[SUPPLIED DATA Boundary: Start]

-- ==== Sys2Proof/Certificates/Slice0/Obligations.lean ====
section
/-! DEFINITION. The statements for the provers. -/

open Sys2Proof Sys2Proof.Machine

/-- Clock monitors: lockstep, SYS, RSYS, crystal and CAN PLL. (R14, R22, R23, R24, R40, R46, R453, R454) -/
def Obligations.ClockMonitors : Prop :=
  ∀ s : State, sysRuns s = true →
    (∀ word, s.boot.phase = .ready → ∃ t, exec (.lockstepMismatch word) s = .next t ∧
      t.boot.phase = .inReset ∧ t.boot.curCause = 8 ∧ t.boot.curSub = 0x0101 ∧ t.boot.curMask = 2 ^ 8 ∧ t.safeN = true ∧
      t.part = s.part ∧ t.settings = s.settings ∧ t.clk = s.clk ∧ t.hamper = s.hamper ∧ t.roles = s.roles) ∧
    (∀ kHz, s.boot.phase = .ready → (kHz < 94000 ∨ 106000 < kHz) → ∃ t, exec (.sysClockCheck kHz) s = .next t ∧
      t.boot.phase = .inReset ∧ t.boot.curCause = 8 ∧ t.boot.curSub = 0x0102 ∧ t.safeN = true ∧
      t.clk = { s.clk with failCnt := satAdd max16 s.clk.failCnt 1 } ∧ t.settings = s.settings ∧ t.hamper = s.hamper) ∧
    (∀ kHz, 94000 ≤ kHz → kHz ≤ 106000 → exec (.sysClockCheck kHz) s = .next s) ∧
    (∀ k kHz, diePresent s k = false → exec (.rsysClockCheck k kHz) s = .fault .absentInPart) ∧
    (∀ k kHz, diePresent s k = true → 97000 ≤ kHz → kHz ≤ 103000 →
      exec (.rsysClockCheck k kHz) s = .next { s with dies := vmod s.dies k fun d => { d with rsysBad := false } }) ∧
    (∀ k kHz, diePresent s k = true → (kHz < 97000 ∨ 103000 < kHz) → s.dies[k].rsysBad = false → s.logAReset = false →
      ∃ t, exec (.rsysClockCheck k kHz) s = .next t ∧ t.dies[k].rsysBad = true ∧ t.faultLine = true ∧ t.safeN = true ∧
        t.clk = { s.clk with failCnt := satAdd max16 s.clk.failCnt 1 } ∧ t.log.aDies = setBit s.log.aDies (k + 1) ∧
        t.boot = s.boot ∧ t.mram = s.mram ∧ t.settings = s.settings ∧ t.hamper = s.hamper) ∧
    (∃ t, exec .crystalStartTimeout s = .next t ∧
      t.clk = { s.clk with xtalOk := false, canLock := false, failCnt := satAdd max16 s.clk.failCnt 1 } ∧
      (∀ n : Fin 4, t.can[n].phase.stopped = true) ∧ t = { s with nv := t.nv, clk := t.clk, log := t.log, evc := t.evc, tw := t.tw, can := t.can, update := t.update }) ∧
    (∃ t, exec .canPllLockLoss s = .next t ∧
      t.clk = { s.clk with xtalOk := false, canLock := false, failCnt := satAdd max16 s.clk.failCnt 1 } ∧
      (∀ n : Fin 4, t.can[n].phase.stopped = true) ∧ t = { s with nv := t.nv, clk := t.clk, log := t.log, evc := t.evc, tw := t.tw, can := t.can, update := t.update }) ∧
    (∃ t, exec .canClockGood s = .next t ∧ t.clk = { s.clk with xtalOk := true, canLock := true } ∧
      (∀ n : Fin 4, s.canEn n = true → poweredOutputs s = true → (s.pwr.state = .run ∨ s.pwr.state = .doze) →
        s.can[n].phase.stopped = true → s.can[n].disabling = false → t.can[n].phase = .starting) ∧ t = { s with clk := t.clk, can := t.can })

/-- Hamper: one wheel cycle, access rights, the capture of a blocked access, and the scrub. (R26, R27, R28, R30, R31, R456) Which word an
offset falls in and its byte order (log 38) and the saturation of HAMPER_SCRUB_PASS (log 39) are the model's choice. -/
def Obligations.HamperCycle : Prop :=
  ∀ s : State,
    (∀ reqs ecc, sysRuns s = false → s.boot.phase ≠ .holdUp → exec (.hamperAccess reqs ecc) s = .next s) ∧
    (sysRuns s = true →
      (∀ reqs ecc, granted s reqs = none →
        exec (.hamperAccess reqs ecc) s = .next { s with hamper := { s.hamper with wheelSlot := wheelNext s.hamper.wheelSlot } }) ∧
      (∀ reqs ecc q, granted s reqs = some q →
        ∃ t, exec (.hamperAccess reqs ecc) s = .next t ∧ t = { s with nv := t.nv, hamper := t.hamper, log := t.log, fab := t.fab, evc := t.evc, tw := t.tw, freeCtr := t.freeCtr } ∧
          t.hamper.wheelSlot = wheelNext s.hamper.wheelSlot ∧ t.hamper.lastGrant = some q ∧
          (accessAllowed s q = true → q.write = true → Canonical s →
            Memory.getBytes t.hamper.mem (wordBase q.offset) 8 = leBytes 8 q.data ∧
            ∀ a, a < wordBase q.offset ∨ wordBase q.offset + 8 ≤ a → Memory.get t.hamper.mem a = Memory.get s.hamper.mem a) ∧
          (accessAllowed s q = true → q.write = false → t.hamper.mem = s.hamper.mem ∧
            (ecc = .clean → (s.nv.keyLoaded = false ∨ 0x4000 ≤ q.offset) →
              t.hamper.lastData = leNat (Memory.getBytes s.hamper.mem (wordBase q.offset) 8) ∧ t.fab = s.fab ∧ t.log = s.log)) ∧
          (accessAllowed s q = false → t.hamper.mem = s.hamper.mem ∧ t.hamper.lastBlocked = true ∧
            (s.fab.valid = false → t.fab.valid = true ∧ t.fab.addr = q.offset ∧ t.fab.master = masterCode q.master) ∧
            (s.fab.valid = true → t.fab = { s.fab with cnt := satAdd max32 s.fab.cnt 1 }))) ∧
      exec (.backgroundScrub .clean) s = .next { s with hamper := { s.hamper with
        correctPend := [], scrubPtr := (s.hamper.scrubPtr + 1) % 65536,
        scrubPass := if s.hamper.scrubPtr + 1 = 65536 then satAdd max32 s.hamper.scrubPass 1 else s.hamper.scrubPass } } ∧
      (∃ t, exec (.backgroundScrub .double) s = .next t ∧ t = { s with nv := t.nv, hamper := t.hamper, log := t.log, fab := t.fab, evc := t.evc, tw := t.tw } ∧
        t.hamper.dedCnt = satAdd max16 s.hamper.dedCnt 1 ∧ t.hamper.mem = s.hamper.mem ∧
        (s.fab.valid = false → t.fab.addr = 8 * s.hamper.scrubPtr ∧ t.fab.master = 0x0D)))

/-- Links: what a good or bad frame does at the end that receives it. (R27, R32, R33, R34, R35) The byte order of telemetry (log 38) and what
becomes of a frame with an unexpected SEQ, of frames that wait and of words under one TAG (log 40) are the model's choice. -/
def Obligations.LinkReceive : Prop :=
  ∀ (s : State) (k : Fin 7),
    (diePresent s k = false → ∀ e body crc seq ack tag obj sub v,
      exec (.linkFrameBad k e body crc) s = .fault .absentInPart ∧ exec (.linkIdle k e ack) s = .fault .absentInPart ∧
      exec (.linkObjWrite k seq ack tag obj sub v) s = .fault .absentInPart ∧ exec (.linkTelemetry k seq ack obj v) s = .fault .absentInPart) ∧
    (diePresent s k = true → sysRuns s = true → s.links[k].phase = .up →
      (∀ e body crc, (crc % 65536 ≠ crc16 0xFFFF (beBytes 8 (body % 2 ^ 64)) ∨ 8 ≤ body / 2 ^ 60 % 16) →
        ∃ t, exec (.linkFrameBad k e body crc) s = .next t ∧ t = { s with links := t.links } ∧ (∀ j : Fin 7, j ≠ k → t.links[j] = s.links[j]) ∧
        (∃ f ∈ (linkEnd t.links[k] e).waiting, f.payload = .nak (linkEnd s.links[k] e).expected) ∧
        (linkEnd t.links[k] e).unacked = (linkEnd s.links[k] e).unacked ∧
        (endClear s.links[k] (otherEnd e) = true → 2 ≤ body / 2 ^ 60 % 16 →
          ∃ f ∈ (linkEnd t.links[k] (otherEnd e)).unacked, f.seq = (linkEnd s.links[k] (otherEnd e)).nextSeq)) ∧
      (∀ e body crc, crc % 65536 = crc16 0xFFFF (beBytes 8 (body % 2 ^ 64)) → body / 2 ^ 60 % 16 < 8 →
        exec (.linkFrameBad k e body crc) s = .next s) ∧
      (∀ e ack, ∃ t, exec (.linkIdle k e ack) s = .next t ∧ t = { s with links := t.links } ∧ (∀ j : Fin 7, j ≠ k → t.links[j] = s.links[j]) ∧
        (linkEnd t.links[k] e).waiting = (linkEnd s.links[k] e).waiting ∧
        (linkEnd t.links[k] e).expected = (linkEnd s.links[k] e).expected ∧
        (linkEnd t.links[k] e).unacked.length ≤ (linkEnd s.links[k] e).unacked.length) ∧
      (∀ seq ack tag obj sub v, s.links[k].rail.expected = seq % 8 → s.links[k].helm.waiting = [] →
        ∃ t, exec (.linkObjWrite k seq ack tag obj sub v) s = .next t ∧ t = { s with links := t.links } ∧ (∀ j : Fin 7, j ≠ k → t.links[j] = s.links[j]) ∧
          t.links[k].rail.expected = (seq + 1) % 8 ∧
          (s.links[k].lastWr ≠ some (tag % 64, obj % 256 * 256 + sub % 256) →
            objWords t k (obj % 256 * 256 + sub % 256) = [v % 2 ^ 32]) ∧
          (s.links[k].lastWr = some (tag % 64, obj % 256 * 256 + sub % 256) →
            (∃ x ∈ s.links[k].objs, x.1 = obj % 256 * 256 + sub % 256) →
            objWords t k (obj % 256 * 256 + sub % 256) = objWords s k (obj % 256 * 256 + sub % 256) ++ [v % 2 ^ 32])) ∧
      (∀ seq ack tag obj sub v, s.links[k].rail.expected = seq % 8 → endClear s.links[k] .atHelm = true → nakWaits s.links[k].helm = true →
        ∃ t, exec (.linkObjWrite k seq ack tag obj sub v) s = .next t ∧ t = { s with links := t.links } ∧ t.links[k].objs = s.links[k].objs ∧
          t.links[k].rail.expected = s.links[k].rail.expected ∧ ⟨0, 0, tag % 64, .objWrite obj sub v, 0⟩ ∈ t.links[k].helm.waiting) ∧
      (∀ seq ack tag obj sub v, s.links[k].rail.expected ≠ seq % 8 →
        ∃ t, exec (.linkObjWrite k seq ack tag obj sub v) s = .next t ∧ t = { s with links := t.links } ∧ t.links[k].objs = s.links[k].objs ∧
          t.links[k].rail.expected = s.links[k].rail.expected) ∧
      (∀ seq ack tag obj sub, s.links[k].rail.expected = seq % 8 → s.links[k].helm.waiting = [] →
        ∃ t, exec (.linkObjRead k seq ack tag obj sub) s = .next t ∧ t = { s with links := t.links, evc := t.evc, tw := t.tw, freeCtr := t.freeCtr } ∧
          t.links[k].objs = s.links[k].objs ∧ t.links[k].rail.expected = (seq + 1) % 8 ∧
          (endFree s.links[k] .atRail = true → t.evc = s.evc ∧ t.tw = s.tw ∧
            t.links[k].data = (objWords s k (obj % 256 * 256 + sub % 256)).foldl
              (fun d w => addData (tag % 64) (w % 2 ^ 32) d) s.links[k].data)) ∧
      (∀ seq ack tag obj sub v, s.links[k].helm.expected = seq % 8 → s.links[k].rail.waiting = [] →
        ∃ t, exec (.linkObjData k seq ack tag obj sub v) s = .next t ∧ t = { s with links := t.links } ∧
          t.links[k].data = addData (tag % 64) (v % 2 ^ 32) s.links[k].data ∧ t.links[k].helm.expected = (seq + 1) % 8) ∧
      (∀ seq ack ofs v, s.links[k].helm.expected = seq % 8 → s.links[k].rail.waiting = [] → Canonical s →
        ∃ t, exec (.linkTelemetry k seq ack ofs v) s = .next t ∧ t = { s with links := t.links, hamper := t.hamper } ∧ t.links[k].helm.expected = (seq + 1) % 8 ∧
          Memory.getBytes t.hamper.mem (0x2C000 + k * 0x4000 + 4 * (ofs % 4096)) 4 = leBytes 4 v ∧
          ∀ a, a < 0x2C000 + k * 0x4000 + 4 * (ofs % 4096) ∨ 0x2C000 + k * 0x4000 + 4 * (ofs % 4096) + 4 ≤ a →
            Memory.get t.hamper.mem a = Memory.get s.hamper.mem a) ∧
      (∀ seq ack ofs v, s.links[k].helm.expected = seq % 8 → endClear s.links[k] .atRail = true → nakWaits s.links[k].rail = true →
        ∃ t, exec (.linkTelemetry k seq ack ofs v) s = .next t ∧ t = { s with links := t.links } ∧ ⟨0, 0, 0, .telemetry ofs v, 0⟩ ∈ t.links[k].rail.waiting) ∧
      (∀ seq ack ofs v, s.links[k].helm.expected ≠ seq % 8 → s.links[k].rail.waiting = [] →
        ∃ t, exec (.linkTelemetry k seq ack ofs v) s = .next t ∧ t = { s with links := t.links }))

/-- Links: commands and events over the link, resending, going DOWN and coming UP again. (R32, R34, R35, R36, R37, R46, R199, R485) What
becomes of a frame with an unexpected SEQ and of frames that wait (log 40) is the model's choice. -/
def Obligations.LinkRecovery : Prop :=
  ∀ (s : State) (k : Fin 7), diePresent s k = true → sysRuns s = true →
    (s.links[k].phase = .up →
      (∀ seq ack c, s.links[k].rail.expected = seq % 8 → helmFree s k = true →
        ∃ u, exec (.linkCommand k seq ack c) s = .next (seqSettle (if railDie c.rail = k then applyRailCmd c u else u)) ∧
          u = { s with links := u.links } ∧ u.links[k].rail.expected = (seq + 1) % 8 ∧ u.links[k].phase = .up) ∧
      (∀ seq ack c, s.links[k].rail.expected = seq % 8 → endClear s.links[k] .atHelm = false →
        ∃ u, exec (.linkCommand k seq ack c) s = .next (seqSettle (helmPump k (if railDie c.rail = k then applyRailCmd c u else u))) ∧
          u = { s with links := u.links } ∧ u.links[k].rail.expected = (seq + 1) % 8 ∧ u.links[k].phase = .up) ∧
      (∀ seq ack c, s.links[k].rail.expected ≠ seq % 8 →
        ∃ u, exec (.linkCommand k seq ack c) s = .next (seqSettle u) ∧ u = { s with links := u.links } ∧
          u.links[k].rail.expected = s.links[k].rail.expected) ∧
      (∀ seq ack source cause, s.links[k].helm.expected = seq % 8 → railFree s k = true →
        ∃ u, exec (.linkEvent k seq ack source cause) s = .next (if 8 ≤ source then u
            else if source = 6 then eventLevel (70 + 8 * k) (decide (0 < thrStep s (k + 1))) u
            else eventEdge (64 + 8 * k + source) u) ∧
          u = { s with links := u.links } ∧ u.links[k].helm.expected = (seq + 1) % 8) ∧
      (∀ seq ack source cause, s.links[k].helm.expected = seq % 8 → endClear s.links[k] .atRail = false →
        ∃ u, exec (.linkEvent k seq ack source cause) s = .next (railPump k (eventIn k source u)) ∧
          u = { s with links := u.links } ∧ u.links[k].helm.expected = (seq + 1) % 8) ∧
      (∀ e seq, (linkEnd s.links[k] (otherEnd e)).waiting = [] → (∀ f ∈ (linkEnd s.links[k] e).unacked, f.seq ≠ seq % 8) → exec (.linkNak k e seq) s = .next s) ∧
      (∀ e f l, (linkEnd s.links[k] e).unacked = f :: l → f.seq < 8 → f.failed = 0 →
        (linkEnd s.links[k] (otherEnd e)).waiting = [] →
        ∃ t, exec (.linkNak k e f.seq) s = .next t ∧ t = { s with links := t.links } ∧ t.links[k].phase = .up ∧
          t.links[k].retryCnt = satAdd max32 s.links[k].retryCnt (l.length + 1) ∧
          (linkEnd t.links[k] e).unacked = { f with failed := 1 } :: l) ∧
      (∀ e f l q, (linkEnd s.links[k] e).unacked = f :: l → f.seq < 8 → f.failed = 0 →
        (linkEnd s.links[k] (otherEnd e)).waiting = [⟨0, 0, 0, .nak q, 0⟩] →
        ∃ t, exec (.linkNak k e f.seq) s = .next t ∧ t = { s with links := t.links } ∧ t.links[k].phase = .up ∧
          t.links[k].retryCnt = satAdd max32 s.links[k].retryCnt (l.length + 1) ∧
          (linkEnd t.links[k] (otherEnd e)).waiting = [] ∧ (linkEnd t.links[k] e).unacked = { f with failed := 1 } :: l) ∧
      (∀ e, (linkEnd s.links[k] e).unacked = [] → exec (.linkAckTimeout k e) s = .next s) ∧
      (∀ e f l, (linkEnd s.links[k] e).unacked = f :: l → f.failed = 0 →
        ∃ t, exec (.linkAckTimeout k e) s = .next t ∧ t = { s with links := t.links } ∧ t.links[k].phase = .up ∧
          t.links[k].retryCnt = satAdd max32 s.links[k].retryCnt (l.length + 1)) ∧
      (∃ t, exec (.linkDown k) s = .next t ∧ t.links[k].phase = .training ∧
        t.links[k].retryCnt = satAdd max32 s.links[k].retryCnt 0x10000 ∧ t.part = s.part ∧ t.settings = s.settings ∧
        t.hamper = s.hamper ∧ t.clk = s.clk ∧ t.roles = s.roles)) ∧
    (s.links[k].phase ≠ .up → ∃ t, exec (.linkRetrained k) s = .next t ∧ t.links[k].phase = .up ∧ t.links[k].retrained = true ∧
      t.part = s.part ∧ t.hamper = s.hamper ∧ t.clk = s.clk ∧ t.roles = s.roles)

[SUPPLIED DATA Boundary: End]

**TASK REQUIREMENTS**:
Nothing should be returned except the lines from the first line of the data above through the line with "(∃ t, exec .crystalStartTimeout", each one exact.

**YOUR RESPONSE**:
-- ==== Sys2Proof/Certificates/Slice0/Obligations.lean ====
section
/-! DEFINITION. The statements for the provers. -/

open Sys2Proof Sys2Proof.Machine

/-- Clock monitors: lockstep, SYS, RSYS, crystal and CAN PLL. (R14, R22, R23, R24, R40, R46, R453, R454) -/
def Obligations.ClockMonitors : Prop :=
  ∀ s : State, sysRuns s = true →
    (∀ word, s.boot.phase = .ready → ∃ t, exec (.lockstepMismatch word) s = .next t ∧
      t.boot.phase = .inReset ∧ t.boot.curCause = 8 ∧ t.boot.curSub = 0x0101 ∧ t.boot.curMask = 2 ^ 8 ∧ t.safeN = true ∧
      t.part = s.part ∧ t.settings = s.settings ∧ t.clk = s.clk ∧ t.hamper = s.hamper ∧ t.roles = s.roles) ∧
    (∀ kHz, s.boot.phase = .ready → (kHz < 94000 ∨ 106000 < kHz) → ∃ t, exec (.sysClockCheck kHz) s = .next t ∧
      t.boot.phase = .inReset ∧ t.boot.curCause = 8 ∧ t.boot.curSub = 0x0102 ∧ t.safeN = true ∧
      t.clk = { s.clk with failCnt := satAdd max16 s.clk.failCnt 1 } ∧ t.settings = s.settings ∧ t.hamper = s.hamper) ∧
    (∀ kHz, 94000 ≤ kHz → kHz ≤ 106000 → exec (.sysClockCheck kHz) s = .next s) ∧
    (∀ k kHz, diePresent s k = false → exec (.rsysClockCheck k kHz) s = .fault .absentInPart) ∧
    (∀ k kHz, diePresent s k = true → 97000 ≤ kHz → kHz ≤ 103000 →
      exec (.rsysClockCheck k kHz) s = .next { s with dies := vmod s.dies k fun d => { d with rsysBad := false } }) ∧
    (∀ k kHz, diePresent s k = true → (kHz < 97000 ∨ 103000 < kHz) → s.dies[k].rsysBad = false → s.logAReset = false →
      ∃ t, exec (.rsysClockCheck k kHz) s = .next t ∧ t.dies[k].rsysBad = true ∧ t.faultLine = true ∧ t.safeN = true ∧
        t.clk = { s.clk with failCnt := satAdd max16 s.clk.failCnt 1 } ∧ t.log.aDies = setBit s.log.aDies (k + 1) ∧
        t.boot = s.boot ∧ t.mram = s.mram ∧ t.settings = s.settings ∧ t.hamper = s.hamper) ∧
    (∃ t, exec .crystalStartTimeout s = .next t ∧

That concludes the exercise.